▶ _TASK GOAL_: Among the entries below, please repeat exactly and only the lines from the line containing "discarded (R341). -/" to the line containing "funcMask : Bool", both lines included.
**** DATA TO USE
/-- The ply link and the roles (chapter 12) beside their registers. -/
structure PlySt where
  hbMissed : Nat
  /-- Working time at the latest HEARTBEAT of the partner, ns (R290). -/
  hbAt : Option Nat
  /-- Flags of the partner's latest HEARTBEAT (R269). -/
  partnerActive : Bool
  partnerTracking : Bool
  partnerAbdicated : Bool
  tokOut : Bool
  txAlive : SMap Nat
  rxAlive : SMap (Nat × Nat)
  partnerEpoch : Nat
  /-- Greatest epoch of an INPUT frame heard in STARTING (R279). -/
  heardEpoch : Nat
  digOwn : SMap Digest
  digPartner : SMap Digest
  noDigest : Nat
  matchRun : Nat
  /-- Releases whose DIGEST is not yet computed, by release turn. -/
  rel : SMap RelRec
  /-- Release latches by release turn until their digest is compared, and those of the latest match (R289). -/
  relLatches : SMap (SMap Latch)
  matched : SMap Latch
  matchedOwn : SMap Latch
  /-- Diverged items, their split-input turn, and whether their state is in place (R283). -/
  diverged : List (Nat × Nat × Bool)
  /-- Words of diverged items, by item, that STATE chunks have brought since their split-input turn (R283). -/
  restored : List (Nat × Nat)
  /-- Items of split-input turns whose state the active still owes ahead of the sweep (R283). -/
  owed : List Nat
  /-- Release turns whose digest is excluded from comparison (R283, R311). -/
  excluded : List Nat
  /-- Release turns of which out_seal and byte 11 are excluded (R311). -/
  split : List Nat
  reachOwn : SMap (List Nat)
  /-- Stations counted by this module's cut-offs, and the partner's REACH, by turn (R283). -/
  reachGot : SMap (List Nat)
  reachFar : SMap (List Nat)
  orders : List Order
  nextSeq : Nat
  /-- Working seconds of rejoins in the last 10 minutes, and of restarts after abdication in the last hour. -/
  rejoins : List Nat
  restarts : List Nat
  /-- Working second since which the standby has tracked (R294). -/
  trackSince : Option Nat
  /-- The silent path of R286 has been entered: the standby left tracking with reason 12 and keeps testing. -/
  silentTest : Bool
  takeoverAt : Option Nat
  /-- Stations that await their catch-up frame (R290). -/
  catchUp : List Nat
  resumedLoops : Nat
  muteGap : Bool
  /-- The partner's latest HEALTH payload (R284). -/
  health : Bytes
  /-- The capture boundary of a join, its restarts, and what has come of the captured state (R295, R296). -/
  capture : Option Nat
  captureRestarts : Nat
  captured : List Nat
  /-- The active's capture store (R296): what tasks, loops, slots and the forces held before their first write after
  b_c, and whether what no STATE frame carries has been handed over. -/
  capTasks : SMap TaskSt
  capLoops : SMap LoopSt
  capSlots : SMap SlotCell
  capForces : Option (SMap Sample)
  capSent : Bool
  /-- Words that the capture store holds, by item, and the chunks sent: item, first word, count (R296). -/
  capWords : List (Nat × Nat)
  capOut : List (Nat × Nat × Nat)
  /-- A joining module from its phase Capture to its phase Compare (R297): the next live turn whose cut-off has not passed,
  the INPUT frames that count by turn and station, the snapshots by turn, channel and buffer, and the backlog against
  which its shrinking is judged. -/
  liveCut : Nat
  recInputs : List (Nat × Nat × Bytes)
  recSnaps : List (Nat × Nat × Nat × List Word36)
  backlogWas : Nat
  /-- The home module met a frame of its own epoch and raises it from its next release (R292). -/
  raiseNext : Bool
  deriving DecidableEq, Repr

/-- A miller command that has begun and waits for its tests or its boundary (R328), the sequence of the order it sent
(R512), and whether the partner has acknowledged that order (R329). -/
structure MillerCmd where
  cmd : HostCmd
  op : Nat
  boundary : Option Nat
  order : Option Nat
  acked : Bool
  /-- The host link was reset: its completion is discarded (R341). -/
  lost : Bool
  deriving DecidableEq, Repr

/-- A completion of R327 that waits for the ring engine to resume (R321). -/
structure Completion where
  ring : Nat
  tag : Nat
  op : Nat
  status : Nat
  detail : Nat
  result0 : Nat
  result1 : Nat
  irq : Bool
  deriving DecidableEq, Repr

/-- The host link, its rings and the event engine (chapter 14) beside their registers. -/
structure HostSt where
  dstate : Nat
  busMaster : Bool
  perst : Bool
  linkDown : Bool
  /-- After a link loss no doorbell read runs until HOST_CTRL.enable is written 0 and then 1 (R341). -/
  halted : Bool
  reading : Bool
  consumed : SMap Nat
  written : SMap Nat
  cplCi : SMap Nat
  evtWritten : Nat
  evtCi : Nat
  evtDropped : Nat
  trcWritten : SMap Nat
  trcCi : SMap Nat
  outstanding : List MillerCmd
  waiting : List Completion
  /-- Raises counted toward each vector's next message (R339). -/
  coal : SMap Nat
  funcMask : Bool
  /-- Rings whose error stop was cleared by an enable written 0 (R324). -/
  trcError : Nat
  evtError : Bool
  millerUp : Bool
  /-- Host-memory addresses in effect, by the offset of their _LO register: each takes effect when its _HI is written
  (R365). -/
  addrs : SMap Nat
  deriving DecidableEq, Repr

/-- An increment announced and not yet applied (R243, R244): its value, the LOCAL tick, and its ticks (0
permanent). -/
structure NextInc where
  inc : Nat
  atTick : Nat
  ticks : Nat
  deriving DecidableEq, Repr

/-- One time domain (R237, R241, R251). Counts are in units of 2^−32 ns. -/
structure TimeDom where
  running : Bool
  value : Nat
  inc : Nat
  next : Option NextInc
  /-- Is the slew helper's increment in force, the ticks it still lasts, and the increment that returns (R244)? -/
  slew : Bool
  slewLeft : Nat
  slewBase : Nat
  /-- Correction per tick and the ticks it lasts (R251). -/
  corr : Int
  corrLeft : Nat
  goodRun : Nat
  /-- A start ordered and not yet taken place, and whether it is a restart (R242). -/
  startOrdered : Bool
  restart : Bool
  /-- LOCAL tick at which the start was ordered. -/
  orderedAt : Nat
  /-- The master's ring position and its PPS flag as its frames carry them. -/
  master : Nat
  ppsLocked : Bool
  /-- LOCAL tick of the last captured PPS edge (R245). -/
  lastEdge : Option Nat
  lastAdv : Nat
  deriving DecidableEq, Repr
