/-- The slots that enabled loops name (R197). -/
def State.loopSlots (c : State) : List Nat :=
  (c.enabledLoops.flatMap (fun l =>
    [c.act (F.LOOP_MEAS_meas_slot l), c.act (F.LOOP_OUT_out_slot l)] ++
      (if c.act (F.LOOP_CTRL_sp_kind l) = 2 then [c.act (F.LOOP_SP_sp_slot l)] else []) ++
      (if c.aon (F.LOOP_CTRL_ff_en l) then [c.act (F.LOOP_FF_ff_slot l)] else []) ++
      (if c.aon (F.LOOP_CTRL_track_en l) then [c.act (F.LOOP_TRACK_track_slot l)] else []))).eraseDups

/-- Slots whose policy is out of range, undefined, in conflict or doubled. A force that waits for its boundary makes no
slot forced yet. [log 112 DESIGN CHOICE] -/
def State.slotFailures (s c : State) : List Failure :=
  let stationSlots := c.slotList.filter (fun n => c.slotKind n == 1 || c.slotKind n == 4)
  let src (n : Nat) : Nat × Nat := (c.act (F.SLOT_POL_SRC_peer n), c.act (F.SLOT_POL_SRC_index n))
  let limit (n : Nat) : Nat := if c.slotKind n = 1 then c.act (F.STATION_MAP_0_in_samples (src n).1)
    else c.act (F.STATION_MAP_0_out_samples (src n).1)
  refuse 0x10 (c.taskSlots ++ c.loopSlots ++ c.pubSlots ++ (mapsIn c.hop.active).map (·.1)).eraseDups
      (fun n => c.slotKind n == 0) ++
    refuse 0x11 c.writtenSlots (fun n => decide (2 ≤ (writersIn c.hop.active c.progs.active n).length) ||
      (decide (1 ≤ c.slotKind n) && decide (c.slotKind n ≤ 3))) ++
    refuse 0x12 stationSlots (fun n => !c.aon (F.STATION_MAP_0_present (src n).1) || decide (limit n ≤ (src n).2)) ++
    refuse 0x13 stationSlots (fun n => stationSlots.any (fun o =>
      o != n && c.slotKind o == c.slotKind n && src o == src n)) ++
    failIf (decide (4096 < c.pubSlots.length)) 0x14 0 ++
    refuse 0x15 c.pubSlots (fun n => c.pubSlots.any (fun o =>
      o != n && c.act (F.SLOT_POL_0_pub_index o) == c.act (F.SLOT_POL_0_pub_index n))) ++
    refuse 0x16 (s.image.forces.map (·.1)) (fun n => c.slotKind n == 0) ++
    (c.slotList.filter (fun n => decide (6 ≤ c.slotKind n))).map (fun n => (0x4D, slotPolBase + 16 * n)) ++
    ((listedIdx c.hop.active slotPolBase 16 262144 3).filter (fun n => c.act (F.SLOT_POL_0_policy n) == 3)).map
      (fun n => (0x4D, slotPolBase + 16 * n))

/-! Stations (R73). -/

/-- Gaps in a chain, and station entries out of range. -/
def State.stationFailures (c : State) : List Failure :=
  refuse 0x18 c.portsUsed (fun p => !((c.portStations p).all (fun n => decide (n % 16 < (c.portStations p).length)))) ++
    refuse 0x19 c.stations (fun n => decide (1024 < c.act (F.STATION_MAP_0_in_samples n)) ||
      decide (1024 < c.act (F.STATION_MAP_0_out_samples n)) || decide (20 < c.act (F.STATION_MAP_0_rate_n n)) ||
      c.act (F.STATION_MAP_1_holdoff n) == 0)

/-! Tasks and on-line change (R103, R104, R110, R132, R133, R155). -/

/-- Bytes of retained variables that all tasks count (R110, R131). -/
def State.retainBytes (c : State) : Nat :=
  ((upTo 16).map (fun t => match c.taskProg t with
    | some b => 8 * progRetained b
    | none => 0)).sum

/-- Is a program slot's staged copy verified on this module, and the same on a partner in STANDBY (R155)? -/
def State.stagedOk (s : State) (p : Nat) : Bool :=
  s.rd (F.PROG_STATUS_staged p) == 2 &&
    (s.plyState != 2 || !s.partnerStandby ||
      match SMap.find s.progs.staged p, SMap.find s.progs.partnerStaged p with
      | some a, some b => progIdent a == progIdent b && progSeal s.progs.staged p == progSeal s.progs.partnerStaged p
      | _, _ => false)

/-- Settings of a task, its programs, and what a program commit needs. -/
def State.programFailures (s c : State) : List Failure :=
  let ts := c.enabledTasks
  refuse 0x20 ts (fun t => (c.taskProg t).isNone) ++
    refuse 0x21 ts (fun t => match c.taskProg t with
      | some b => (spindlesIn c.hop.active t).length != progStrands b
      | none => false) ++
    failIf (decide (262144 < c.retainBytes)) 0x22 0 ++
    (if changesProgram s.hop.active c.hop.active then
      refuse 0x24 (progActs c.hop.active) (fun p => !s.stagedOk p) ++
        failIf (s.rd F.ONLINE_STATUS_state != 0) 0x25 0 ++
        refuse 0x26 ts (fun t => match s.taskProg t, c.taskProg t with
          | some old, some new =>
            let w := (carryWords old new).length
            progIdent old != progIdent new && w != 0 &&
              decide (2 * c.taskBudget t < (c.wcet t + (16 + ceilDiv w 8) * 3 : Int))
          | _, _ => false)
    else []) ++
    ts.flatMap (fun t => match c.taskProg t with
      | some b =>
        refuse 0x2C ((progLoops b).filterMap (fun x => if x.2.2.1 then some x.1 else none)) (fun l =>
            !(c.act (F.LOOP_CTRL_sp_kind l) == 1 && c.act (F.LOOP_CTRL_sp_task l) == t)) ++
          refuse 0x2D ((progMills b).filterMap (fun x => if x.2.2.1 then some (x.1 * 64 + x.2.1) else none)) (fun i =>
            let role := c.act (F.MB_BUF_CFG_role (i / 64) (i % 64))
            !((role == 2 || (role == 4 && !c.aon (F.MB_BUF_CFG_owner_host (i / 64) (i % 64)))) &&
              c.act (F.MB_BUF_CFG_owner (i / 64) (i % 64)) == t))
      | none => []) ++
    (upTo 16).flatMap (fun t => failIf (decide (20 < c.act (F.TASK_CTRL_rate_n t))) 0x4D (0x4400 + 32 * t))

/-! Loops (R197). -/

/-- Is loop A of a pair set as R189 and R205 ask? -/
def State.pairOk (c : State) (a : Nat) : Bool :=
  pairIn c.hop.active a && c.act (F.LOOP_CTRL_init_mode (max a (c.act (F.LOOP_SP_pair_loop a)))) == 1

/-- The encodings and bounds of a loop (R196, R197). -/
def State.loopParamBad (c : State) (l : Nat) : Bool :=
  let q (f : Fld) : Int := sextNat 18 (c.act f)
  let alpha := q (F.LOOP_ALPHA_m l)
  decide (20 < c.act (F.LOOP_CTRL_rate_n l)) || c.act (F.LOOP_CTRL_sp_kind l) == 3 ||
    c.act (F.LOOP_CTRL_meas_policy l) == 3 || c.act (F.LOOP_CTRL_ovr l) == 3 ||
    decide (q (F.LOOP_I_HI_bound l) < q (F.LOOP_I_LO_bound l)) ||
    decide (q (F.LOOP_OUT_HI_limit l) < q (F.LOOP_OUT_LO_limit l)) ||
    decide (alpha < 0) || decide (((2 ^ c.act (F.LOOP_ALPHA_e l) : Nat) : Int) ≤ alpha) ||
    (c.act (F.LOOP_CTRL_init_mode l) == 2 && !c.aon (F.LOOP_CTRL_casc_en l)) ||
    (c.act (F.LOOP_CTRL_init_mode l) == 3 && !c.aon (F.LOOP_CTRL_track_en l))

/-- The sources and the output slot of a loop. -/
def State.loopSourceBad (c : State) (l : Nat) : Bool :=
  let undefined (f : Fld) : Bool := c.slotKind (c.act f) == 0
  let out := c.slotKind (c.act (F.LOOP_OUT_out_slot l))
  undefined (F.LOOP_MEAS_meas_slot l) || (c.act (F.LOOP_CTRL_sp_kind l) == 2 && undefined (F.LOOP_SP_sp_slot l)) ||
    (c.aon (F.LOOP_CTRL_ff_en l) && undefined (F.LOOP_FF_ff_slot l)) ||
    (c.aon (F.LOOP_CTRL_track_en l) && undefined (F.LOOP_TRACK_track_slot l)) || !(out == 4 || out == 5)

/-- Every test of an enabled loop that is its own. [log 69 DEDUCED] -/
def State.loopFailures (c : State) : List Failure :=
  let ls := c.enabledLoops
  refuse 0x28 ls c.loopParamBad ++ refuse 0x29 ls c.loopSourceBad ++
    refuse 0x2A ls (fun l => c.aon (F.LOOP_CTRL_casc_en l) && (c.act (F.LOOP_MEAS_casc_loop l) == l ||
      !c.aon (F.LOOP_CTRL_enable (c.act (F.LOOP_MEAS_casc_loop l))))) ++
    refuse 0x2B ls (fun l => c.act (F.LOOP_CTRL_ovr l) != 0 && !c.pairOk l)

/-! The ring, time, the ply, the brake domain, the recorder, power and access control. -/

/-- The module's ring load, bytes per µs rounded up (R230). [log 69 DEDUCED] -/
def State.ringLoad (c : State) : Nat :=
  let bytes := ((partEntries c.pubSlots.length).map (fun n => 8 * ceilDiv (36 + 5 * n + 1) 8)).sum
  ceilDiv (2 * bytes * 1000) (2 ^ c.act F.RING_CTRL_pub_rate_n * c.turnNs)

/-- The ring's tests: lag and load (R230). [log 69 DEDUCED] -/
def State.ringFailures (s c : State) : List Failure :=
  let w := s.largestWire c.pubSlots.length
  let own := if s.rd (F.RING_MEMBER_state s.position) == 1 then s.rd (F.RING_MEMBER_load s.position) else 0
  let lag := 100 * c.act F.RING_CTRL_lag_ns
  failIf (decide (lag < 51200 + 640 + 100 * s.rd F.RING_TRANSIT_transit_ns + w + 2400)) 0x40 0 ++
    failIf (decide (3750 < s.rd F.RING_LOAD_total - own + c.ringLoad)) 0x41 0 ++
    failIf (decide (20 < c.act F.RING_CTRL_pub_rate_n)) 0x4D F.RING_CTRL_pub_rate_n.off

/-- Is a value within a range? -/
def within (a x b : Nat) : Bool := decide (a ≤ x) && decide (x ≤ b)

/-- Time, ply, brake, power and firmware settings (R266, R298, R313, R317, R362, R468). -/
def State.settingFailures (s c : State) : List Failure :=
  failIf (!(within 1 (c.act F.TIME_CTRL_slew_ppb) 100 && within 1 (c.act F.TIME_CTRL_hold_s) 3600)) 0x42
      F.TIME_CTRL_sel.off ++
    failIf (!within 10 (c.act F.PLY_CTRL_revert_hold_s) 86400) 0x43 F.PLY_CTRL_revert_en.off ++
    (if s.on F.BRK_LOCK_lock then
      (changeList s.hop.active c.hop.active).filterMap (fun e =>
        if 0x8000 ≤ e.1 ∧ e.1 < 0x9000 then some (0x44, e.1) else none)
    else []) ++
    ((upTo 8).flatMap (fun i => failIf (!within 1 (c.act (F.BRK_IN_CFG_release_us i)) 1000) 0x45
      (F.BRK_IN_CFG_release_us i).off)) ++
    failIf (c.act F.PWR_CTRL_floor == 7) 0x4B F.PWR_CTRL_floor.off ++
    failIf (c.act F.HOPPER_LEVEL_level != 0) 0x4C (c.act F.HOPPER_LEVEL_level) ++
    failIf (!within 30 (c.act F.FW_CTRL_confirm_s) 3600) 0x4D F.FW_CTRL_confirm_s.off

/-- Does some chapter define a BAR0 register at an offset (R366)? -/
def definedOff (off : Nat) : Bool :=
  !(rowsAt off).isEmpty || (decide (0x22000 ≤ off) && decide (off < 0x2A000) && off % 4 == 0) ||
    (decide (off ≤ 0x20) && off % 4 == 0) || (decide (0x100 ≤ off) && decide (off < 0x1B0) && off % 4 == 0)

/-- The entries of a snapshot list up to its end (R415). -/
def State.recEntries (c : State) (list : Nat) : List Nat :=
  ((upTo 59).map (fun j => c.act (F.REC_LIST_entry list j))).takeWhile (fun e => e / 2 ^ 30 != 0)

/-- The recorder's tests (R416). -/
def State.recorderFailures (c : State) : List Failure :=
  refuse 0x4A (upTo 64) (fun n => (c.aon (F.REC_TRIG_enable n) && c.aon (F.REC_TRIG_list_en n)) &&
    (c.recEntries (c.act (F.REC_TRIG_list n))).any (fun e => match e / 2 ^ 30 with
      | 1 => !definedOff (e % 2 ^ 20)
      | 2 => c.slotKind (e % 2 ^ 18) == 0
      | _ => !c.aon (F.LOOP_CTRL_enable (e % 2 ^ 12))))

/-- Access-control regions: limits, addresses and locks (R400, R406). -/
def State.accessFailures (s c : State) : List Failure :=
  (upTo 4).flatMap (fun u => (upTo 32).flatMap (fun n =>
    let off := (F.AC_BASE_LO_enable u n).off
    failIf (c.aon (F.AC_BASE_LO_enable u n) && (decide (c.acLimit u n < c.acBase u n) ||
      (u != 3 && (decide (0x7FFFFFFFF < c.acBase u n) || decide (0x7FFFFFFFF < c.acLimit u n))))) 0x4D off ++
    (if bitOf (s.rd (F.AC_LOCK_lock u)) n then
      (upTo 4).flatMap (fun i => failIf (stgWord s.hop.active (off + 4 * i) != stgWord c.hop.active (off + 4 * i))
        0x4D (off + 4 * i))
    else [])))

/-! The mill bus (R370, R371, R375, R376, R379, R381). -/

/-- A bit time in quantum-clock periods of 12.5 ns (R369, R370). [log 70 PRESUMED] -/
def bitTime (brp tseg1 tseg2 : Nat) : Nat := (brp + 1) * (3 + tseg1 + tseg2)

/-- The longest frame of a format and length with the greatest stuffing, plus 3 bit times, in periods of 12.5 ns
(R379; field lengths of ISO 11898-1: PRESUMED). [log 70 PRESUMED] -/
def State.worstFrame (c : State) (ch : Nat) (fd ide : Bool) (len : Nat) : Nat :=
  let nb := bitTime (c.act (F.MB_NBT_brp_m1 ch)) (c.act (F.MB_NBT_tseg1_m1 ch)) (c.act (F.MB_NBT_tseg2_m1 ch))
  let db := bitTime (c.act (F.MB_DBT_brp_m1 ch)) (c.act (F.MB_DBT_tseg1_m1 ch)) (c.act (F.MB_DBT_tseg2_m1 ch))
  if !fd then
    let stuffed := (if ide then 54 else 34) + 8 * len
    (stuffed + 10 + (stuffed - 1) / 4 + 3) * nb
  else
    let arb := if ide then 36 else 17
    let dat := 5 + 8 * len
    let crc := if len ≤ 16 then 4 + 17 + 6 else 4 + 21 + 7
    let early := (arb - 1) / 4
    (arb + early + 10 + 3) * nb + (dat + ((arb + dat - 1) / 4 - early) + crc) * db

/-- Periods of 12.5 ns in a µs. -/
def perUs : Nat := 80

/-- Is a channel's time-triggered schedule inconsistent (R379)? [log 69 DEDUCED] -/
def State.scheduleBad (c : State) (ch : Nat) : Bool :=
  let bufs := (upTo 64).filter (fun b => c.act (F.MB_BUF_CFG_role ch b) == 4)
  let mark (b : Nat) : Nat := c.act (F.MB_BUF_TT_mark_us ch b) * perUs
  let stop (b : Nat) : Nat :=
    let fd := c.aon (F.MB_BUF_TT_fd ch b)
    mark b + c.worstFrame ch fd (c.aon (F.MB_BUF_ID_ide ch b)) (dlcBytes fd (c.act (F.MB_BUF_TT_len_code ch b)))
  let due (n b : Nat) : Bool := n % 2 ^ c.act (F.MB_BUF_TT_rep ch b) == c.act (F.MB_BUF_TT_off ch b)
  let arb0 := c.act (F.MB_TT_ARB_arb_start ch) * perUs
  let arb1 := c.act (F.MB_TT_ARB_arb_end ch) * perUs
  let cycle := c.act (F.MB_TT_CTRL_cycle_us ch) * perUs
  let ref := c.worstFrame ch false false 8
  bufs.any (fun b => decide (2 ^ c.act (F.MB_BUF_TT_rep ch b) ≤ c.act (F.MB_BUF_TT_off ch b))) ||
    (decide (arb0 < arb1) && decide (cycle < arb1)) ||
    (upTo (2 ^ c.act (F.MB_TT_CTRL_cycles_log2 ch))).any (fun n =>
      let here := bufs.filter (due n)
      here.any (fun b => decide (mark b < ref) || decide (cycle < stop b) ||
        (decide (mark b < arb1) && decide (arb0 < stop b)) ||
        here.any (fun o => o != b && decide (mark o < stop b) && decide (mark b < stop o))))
********
▶ _RESPONSE TO THIS EXERCISE_:
  /-- The host link was reset: its completion is discarded (R341). -/
  lost : Bool
  deriving DecidableEq, Repr

/-- A completion of R327 that waits for the ring engine to resume (R321). -/
structure Completion where
  ring : Nat
  tag : Nat
  op : Nat
  status : Nat
  detail : Nat
  result0 : Nat
  result1 : Nat
  irq : Bool
  deriving DecidableEq, Repr

/-- The host link, its rings and the event engine (chapter 14) beside their registers. -/
structure HostSt where
  dstate : Nat
  busMaster : Bool
  perst : Bool
  linkDown : Bool
  /-- After a link loss no doorbell read runs until HOST_CTRL.enable is written 0 and then 1 (R341). -/
  halted : Bool
  reading : Bool
  consumed : SMap Nat
  written : SMap Nat
  cplCi : SMap Nat
  evtWritten : Nat
  evtCi : Nat
  evtDropped : Nat
  trcWritten : SMap Nat
  trcCi : SMap Nat
  outstanding : List MillerCmd
  waiting : List Completion
  /-- Raises counted toward each vector's next message (R339). -/
  coal : SMap Nat
  funcMask : Bool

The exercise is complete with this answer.